Asterisk - The Open Source Telephony Project
18.5.0
|
The purpose of this API is to provide an easy and flexible way to bridge channels of different technologies with different features.
Bridging technologies provide the mechanism that do the actual handling of frames between channels. They provide capability information, codec information, and preference value to assist the bridging core in choosing a bridging technology when creating a bridge. Different bridges may use different bridging technologies based on needs but once chosen they all operate under the same premise; they receive frames and send frames.
Bridges are a combination of bridging technology, channels, and features. A developer creates a new bridge based on what they are currently expecting to do with it or what they will do with it in the future. The bridging core determines what available bridging technology will best fit the requirements and creates a new bridge. Once created, channels can be added to the bridge in a blocking or non-blocking fashion.

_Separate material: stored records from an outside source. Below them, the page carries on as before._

-- ==== Sys2Proof/Certificates/Slice0/Obligations.lean ====
section
/-!
DEFINITION. The statements for the provers. Each docstring names the rules of spec/ it rests on.
-/

open Sys2Proof Sys2Proof.Machine

/-- Decoding the encoding of any instruction, with every operand at every value, gives it back, also through the four
bytes in memory order (30_encoding.md R80, R81, R87). -/
def Obligations.DecodeEncodeRoundTrip : Prop :=
  ∀ i : Instr, decode (encode i) = .ok i ∧
    ∃ b0 b1 b2 b3 : Byte, bytesOfWord (encode i) = [b0, b1, b2, b3] ∧ decode (wordOfBytes b0 b1 b2 b3) = .ok i

/-- A word with bit 7 or bit 3 of its `reg` byte set raises `InvalidRegister`, another with an opcode from 0x1F on
raises
`InvalidInstruction`, and every other word is a legal instruction (30_encoding.md R93). -/
def Obligations.IllegalWordsRejected : Prop :=
  ∀ w : BitVec 32,
    (BadRegister w → decode w = .error .invalidRegister) ∧
    (¬ BadRegister w → w.toNat % 256 > 0x1E → decode w = .error .invalidInstruction) ∧
    (¬ BadRegister w → w.toNat % 256 ≤ 0x1E → ∃ i : Instr, decode w = .ok i)

/-- Field extraction: opcode W[7:0], src W[11:8], dst W[15:12], imm W[31:16], and the third register's index is
`imm[2:0]` (30_encoding.md R81). -/
def Obligations.FieldsExtracted : Prop :=
  (∀ w : BitVec 32, (RawInstr.ofWord w).opcode.toNat = w.toNat % 256 ∧
    (RawInstr.ofWord w).src.toNat = w.toNat / 2 ^ 8 % 16 ∧
    (RawInstr.ofWord w).dst.toNat = w.toNat / 2 ^ 12 % 16 ∧
    (RawInstr.ofWord w).imm.toNat = w.toNat / 2 ^ 16) ∧
  ∀ imm : Word, (thirdReg imm).toField.toNat = imm.toNat % 8

/-- Two words with legal register fields, the same opcode and the same values in the fields that opcode reads decode to
the same instruction; `dst` and `src` are checked whatever the opcode (30_encoding.md R92). -/
def Obligations.UnreadFieldsIgnored : Prop :=
  (∀ (w w' : BitVec 32) (i : Instr), decode w = .ok i → ¬ BadRegister w' →
    (RawInstr.ofWord w').opcode = (RawInstr.ofWord w).opcode →
    (i.shape.readsDst = true → (RawInstr.ofWord w').dst = (RawInstr.ofWord w).dst) →
    (i.shape.readsSrc = true → (RawInstr.ofWord w').src = (RawInstr.ofWord w).src) →
    (i.shape.readsThird = true →
      (RawInstr.ofWord w').imm.toNat % 8 = (RawInstr.ofWord w).imm.toNat % 8) →
    (i.shape.readsImm = true → (RawInstr.ofWord w').imm = (RawInstr.ofWord w).imm) →
    decode w' = .ok i) ∧
  ∀ w : BitVec 32, BadRegister w → decode w = .error .invalidRegister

Features are such things as channel muting or DTMF based features such as attended transfer, blind transfer, and hangup. Feature information must be set at the most granular level, on the channel. While you can use features on a global scope the presence of a feature structure on the channel will override the global scope. An example would be having the bridge muted at global scope and attended transfer enabled on a channel. Since the channel itself is not muted it would be able to speak.
Feature hooks allow a developer to tell the bridging core that when a DTMF string is received from a channel a callback should be called in their application. For example, a conference bridge application may want to provide an IVR to control various settings on the conference bridge. This can be accomplished by attaching a feature hook that calls an IVR function when a DTMF string is entered.